The NCR’s Christian said in his parish, Church teaching were infused with a personalist communitarian worldview. Each person has an intrinsic dignity and worth, since we are made in the image and likeness of God. Today, this is the kind of reasoning that usually serves as a pretext for blindly accepting homosexuals and transgendered as they are. This plea seems to lack any true concern for their deviant behaviors and their immortal souls. He adds that our faith is communal.  It is not about me but we. As a result, Catholics seek communion…with all. The commandment to love one another, to treat others as a brother and sister, makes us both the eternal salvation and temporal well-being of every person. We seek communion, not only with God, but others as well.

This is precisely what Professor Ruggerio warned against. The Left sees Social Justice and the affirmation of a near-absolute moral freedom, as an unwritten amendment that includes their partisan agenda to use the poor for their political gain. Traditionalists tend to view this kind of Social Justice as an abuse of Catholic teaching in favor of Marxist praxis. Christian fails to see this as a contradiction of the spirit and sometimes the letter of traditional Catholic moral teachings. 

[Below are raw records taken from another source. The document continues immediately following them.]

/-- R175, R177: the sprite meets a set pixel after its draw exactly where the draw lit a clear one. -/
theorem collides_iff_lit (h : SpriteDrawn s t x0 y0 n row) :
    Collides t x0 y0 n row ↔ ∃ px z, px < 64 ∧ pixel s px z = false ∧ pixel t px z = true := by
  constructor
  · rintro ⟨r, c, z, hr, hc, lands, onScreen, bit, set⟩
    refine ⟨x0 + c, z, onScreen, ?_, set⟩
    have drawnBit : rowBit x0 8 (row r) (x0 + c) = true := by simp [rowBit, hc, bit]
    rw [h.toggled hr (h.cfg ▸ lands) onScreen, drawnBit] at set
    simpa using set
  · rintro ⟨px, z, onScreen, clear, set⟩
    by_contra apart
    have dark (r : Nat) (hr : r < n) (lands : Lands s.cfg y0 r z) : False := by
      have drawnBit : rowBit x0 8 (row r) px = true := by
        rwa [h.toggled hr lands onScreen, clear, Bool.false_xor] at set
      simp only [rowBit, Bool.and_eq_true, decide_eq_true_eq] at drawnBit
      obtain ⟨⟨left, right⟩, bit⟩ := drawnBit
      have column : x0 + (px - x0) = px := by omega
      exact apart ⟨r, px - x0, z, hr, by omega, h.cfg.symm ▸ lands, by omega, bit, by rwa [column]⟩
    rw [h.kept dark onScreen, clear] at set
    cases set

end SpriteDrawn

end Twice

/-- Settles O35: the place is the same since X and Y are not F, and so are the sprite's bytes, so both draws draw one
sprite. -/
theorem drawingTwiceRestores : Obligations.DrawingTwiceRestores := by
  intro s t x y n hm _ notFlagX notFlagY answer running apart
  obtain ⟨check, drawn⟩ := exec_drw_running answer running
  have keeps : KeepsBut [0xF] [.memory] s t := drawn ▸ drew_keeps x y n s
  obtain ⟨-, -, -, cfg⟩ := keeps.system
  have index : t.i = s.i := keeps.index (by simp)
  have regX : t.reg x = s.reg x := keeps.regs x (by simpa using notFlagX)
  have regY : t.reg y = s.reg y := keeps.regs y (by simpa using notFlagY)
  have first : SpriteDrawn s t (s.reg x).toNat (s.reg y).toNat n.toNat fun r => s.readByte (s.i.toNat + r) :=
    drawn ▸ drew_spriteDrawn hm check fun r hr => (spriteRow_eq_readByte hm check hr (apart r hr)).symm
  have again : DrwPasses x y n t := by rw [DrwPasses, spriteCheck_congr index cfg, regX, regY]; exact check
  have second := drew_spriteDrawn first.wf again (row := fun r => s.readByte (s.i.toNat + r)) fun r hr => by
    rw [spriteRow_eq_readByte first.wf again hr, index]
    · exact (execDrw_readByte hm answer (apart r hr)).symm
    · simp only [mayWrite, index, cfg, regX, regY]
      exact apart r hr
  rw [regX, regY] at second
  refine ⟨_, exec_drw_passes again, ?_, first.readByte_twice second, fun lit => ?_, fun dark => ?_⟩
  · obtain ⟨-, runState, -, -⟩ := (drew_keeps x y n t).system
    exact runState.trans running
  · exact second.collided (first.collides_iff_lit.mpr lit)
  · refine second.missed fun collides => ?_
    obtain ⟨px, z, onScreen, clear, set⟩ := first.collides_iff_lit.mp collides
    cases (dark px z onScreen clear).symm.trans set

end Sys2Proof.Proofs
end

section
/-! The index register (44_timer_key_index.md R190 to R192) and the memory transfers through it (R193 to R195), with
their checks of R55 and R60. O36 to O41. -/

namespace Sys2Proof.Proofs

open Sys2Proof.Machine Sys2Proof.Claims Sys2Proof.Laws

/-- R85: the rules of groups E and F write NN into the base word, the format XNN writes it last. -/
theorem wordX_eq_packXNN (g x : Nibble) (nn : Byte) :
    wordX (g.setWidth 16 <<< 12 ||| nn.setWidth 16) x = packXNN g x nn := by
  simp only [wordX, packXNN]
  ac_rfl

section IndexValues

variable {s : State} {r : Result}

/-- What an instruction that writes I alone answers. -/
theorem next_of_completed_setI {a : Word} {n : Nat} (h : r = completed (s.setI a)) (value : a.toNat = n) :
    ∃ t, r = .next t ∧ t.i.toNat = n ∧ t.pc = s.pc + 2 ∧ RegsKeptBut [] s t ∧ MemKept s t ∧ t.sp = s.sp ∧
      t.aw = s.aw ∧ RestKept s t := by
  have keeps : KeepsBut [] [.index] s ((s.setI a).advance 2) := (KeepsBut.refl.setI (by simp) a).advance 2
  exact ⟨_, h, value, rfl, keeps.regs, keeps.memKept (by simp), keeps.stackPointer (by simp),
    keeps.awaitingKey (by simp), keeps.restKept (by simp) (by simp) rfl rfl⟩

/-- R191: the widened value is added modulo 2^16. -/
theorem toNat_add_zextByte (a : Word) (b : Byte) : (a + zextByte b).toNat = (a.toNat + b.toNat) % 2 ^ 16 := by
  rw [BitVec.toNat_add, toNat_zextByte]

/-- R192: five times a byte does not wrap in 16 bits. -/
theorem toNat_zextByte_mul_five (b : Byte) : (zextByte b * 5).toNat = b.toNat * 5 := by
  have hb := b.isLt
  rw [BitVec.toNat_mul, toNat_zextByte]
  exact Nat.mod_eq_of_lt (show b.toNat * 5 < 2 ^ 16 by omega)

/-- R194, R195: I moves on by X + 1, modulo 2^16. -/
theorem advanceI_toNat (x : Nibble) (s : State) :
    (advanceI x s).i.toNat = (s.i.toNat + x.toNat + 1) % 2 ^ 16 := by
  have hx : (x.setWidth 16).toNat = x.toNat := BitVec.toNat_setWidth_of_le (by decide)
  rw [advanceI, setI_i, BitVec.toNat_add, BitVec.toNat_add, hx, Nat.mod_add_mod]
  rfl

end IndexValues

/-- Settles O36: I takes the address widened by zeros. -/
theorem ldILoads : Obligations.LdILoads := fun _ nnn =>
  ⟨decodeWord_of_eq_encode rfl rfl, next_of_completed_setI rfl (toNat_zext16 nnn)⟩

/-- Settles O37: the 16-bit sum is the sum modulo 2^16, and no register is written. -/
theorem addIAdds : Obligations.AddIAdds := fun s x =>
  ⟨decodeWord_of_eq_encode rfl (wordX_eq_packXNN 0xF x 0x1E),
    next_of_completed_setI rfl (toNat_add_zextByte s.i (s.reg x))⟩

/-- Settles O38: the product with the whole value of VX does not wrap. -/
theorem ldFPointsAtGlyph : Obligations.LdFPointsAtGlyph := fun s x =>
  ⟨decodeWord_of_eq_encode rfl (wordX_eq_packXNN 0xF x 0x29),
    next_of_completed_setI rfl (toNat_zextByte_mul_five (s.reg x))⟩

section Transfers

variable {s : State}

/-! The checks on the `m + 1` bytes from `a` on, as R193 to R195 write them: by the last of these bytes. -/

theorem outOfRange_succ (a m : Nat) :
    outOfRange a (m + 1) = if a + m > 0xFFF then some (if a > 0xFFF then a else 0x1000) else none := by
  simp [outOfRange, ← Nat.add_assoc]

theorem fontCheck_succ (cfg : Config) (a m : Nat) :
    fontCheck cfg a (m + 1) = if cfg.fontWrite = .fault ∧ a < 0x050 then some a else none := by
  rw [fontCheck]
  cases cfg.fontWrite <;> simp

/-- R193, R194, R236: WRITE_OUT_OF_RANGE is checked before FONT_WRITE. -/
theorem storeCheck_succ (cfg : Config) (a m : Nat) : storeCheck cfg a (m + 1) =
    if a + m > 0xFFF then some (.writeOutOfRange, if a > 0xFFF then a else 0x1000)
    else if cfg.fontWrite = .fault ∧ a < 0x050 then some (.fontWrite, a)
    else none := by
  rw [storeCheck, outOfRange_succ, fontCheck_succ]
  split_ifs <;> rfl

/-! What FX33 and FX55 store. -/

theorem dropped_iff {cfg : Config} {a : Nat} : dropped cfg a = true ↔ cfg.fontWrite = .ignore ∧ a < 0x050 := by
  rw [dropped]
  cases cfg.fontWrite <;> simp

/-- R60: each byte of the sequence is stored in its place as the font policy says. -/
theorem storeBytes_storedAs (hm : Memory.wf s.mem) {a : Nat} {bs : List Byte} (inside : a + bs.length ≤ 0x1000)
    {k : Nat} (hk : k < bs.length) : StoredAs s (storeBytes s a bs) (a + k) bs[k] := by
  obtain ⟨-, read⟩ := storeBytes_spec hm inside
  rw [StoredAs, read]
  split
  next isDropped => exact dif_neg fun ⟨_, kept⟩ => by simp [dropped_iff.mpr isDropped] at kept
  next isKept => simp [hk, mt dropped_iff.mp isKept]

theorem storeBytes_memKeptOutside (hm : Memory.wf s.mem) {a n : Nat} {bs : List Byte} (length : bs.length = n)
    (inside : a + n ≤ 0x1000) : MemKeptOutside a n s (storeBytes s a bs) := by
  subst length
  exact fun _ out => storeBytes_readByte_outside hm inside (by omega)

theorem storeBytes_i (s : State) (a : Nat) (bs : List Byte) : (storeBytes s a bs).i = s.i := by
  rw [storeBytes_eq]

theorem storeBytes_pc (s : State) (a : Nat) (bs : List Byte) : (storeBytes s a bs).pc = s.pc := by
  rw [storeBytes_eq]

theorem storeBytes_draws (s : State) (a : Nat) (bs : List Byte) : (storeBytes s a bs).draws = s.draws := by
  rw [storeBytes_eq]

/-- R193: the digits of the byte are those of its value. -/
theorem bcdDigits_eq (v : Byte) : bcdDigits v =
    [BitVec.ofNat 8 (v.toNat / 100), BitVec.ofNat 8 (v.toNat / 10 % 10), BitVec.ofNat 8 (v.toNat % 10)] := by
  have hundreds : v / 100 = BitVec.ofNat 8 (v.toNat / 100) := BitVec.udiv_def
  have tens : v / 10 % 10 = BitVec.ofNat 8 (v.toNat / 10 % 10) := BitVec.eq_of_toNat_eq (by simp; omega)
  have ones : v % 10 = BitVec.ofNat 8 (v.toNat % 10) := BitVec.umod_def
  rw [bcdDigits, hundreds, tens, ones]

/-- R193: the digits are stored from `a` on, hundreds first. -/
theorem storeBytes_bcdDigits (hm : Memory.wf s.mem) {a : Nat} (inside : a + 3 ≤ 0x1000) (v : Byte) :
    StoredAs s (storeBytes s a (bcdDigits v)) a (BitVec.ofNat 8 (v.toNat / 100)) ∧
    StoredAs s (storeBytes s a (bcdDigits v)) (a + 1) (BitVec.ofNat 8 (v.toNat / 10 % 10)) ∧
    StoredAs s (storeBytes s a (bcdDigits v)) (a + 2) (BitVec.ofNat 8 (v.toNat % 10)) := by
  rw [bcdDigits_eq]
  exact ⟨storeBytes_storedAs hm inside (k := 0) (by simp), storeBytes_storedAs hm inside (k := 1) (by simp),
    storeBytes_storedAs hm inside (k := 2) (by simp)⟩

/-- R194: the `k`-th byte stored is Vk. -/
theorem regsUpTo_getElem (s : State) {x k : Nibble} (h : k.toNat < (regsUpTo s x).length) :
    (regsUpTo s x)[k.toNat] = s.reg k := by
  rw [regsUpTo_get, BitVec.ofNat_toNat, BitVec.setWidth_eq]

This situation has only gotten worse under the papacy of Pope Francis who condemned the culture of personal or collective individualism in the face of the Covid pandemic. Personally, I do not understand the pope’s statement. It seems contradictory and absent of any real facts. I can only guess that the pontiff was talking against those who fought the mandates to shut down economies, mandate masks and shots, and whose efficacy have been questioned ever since. 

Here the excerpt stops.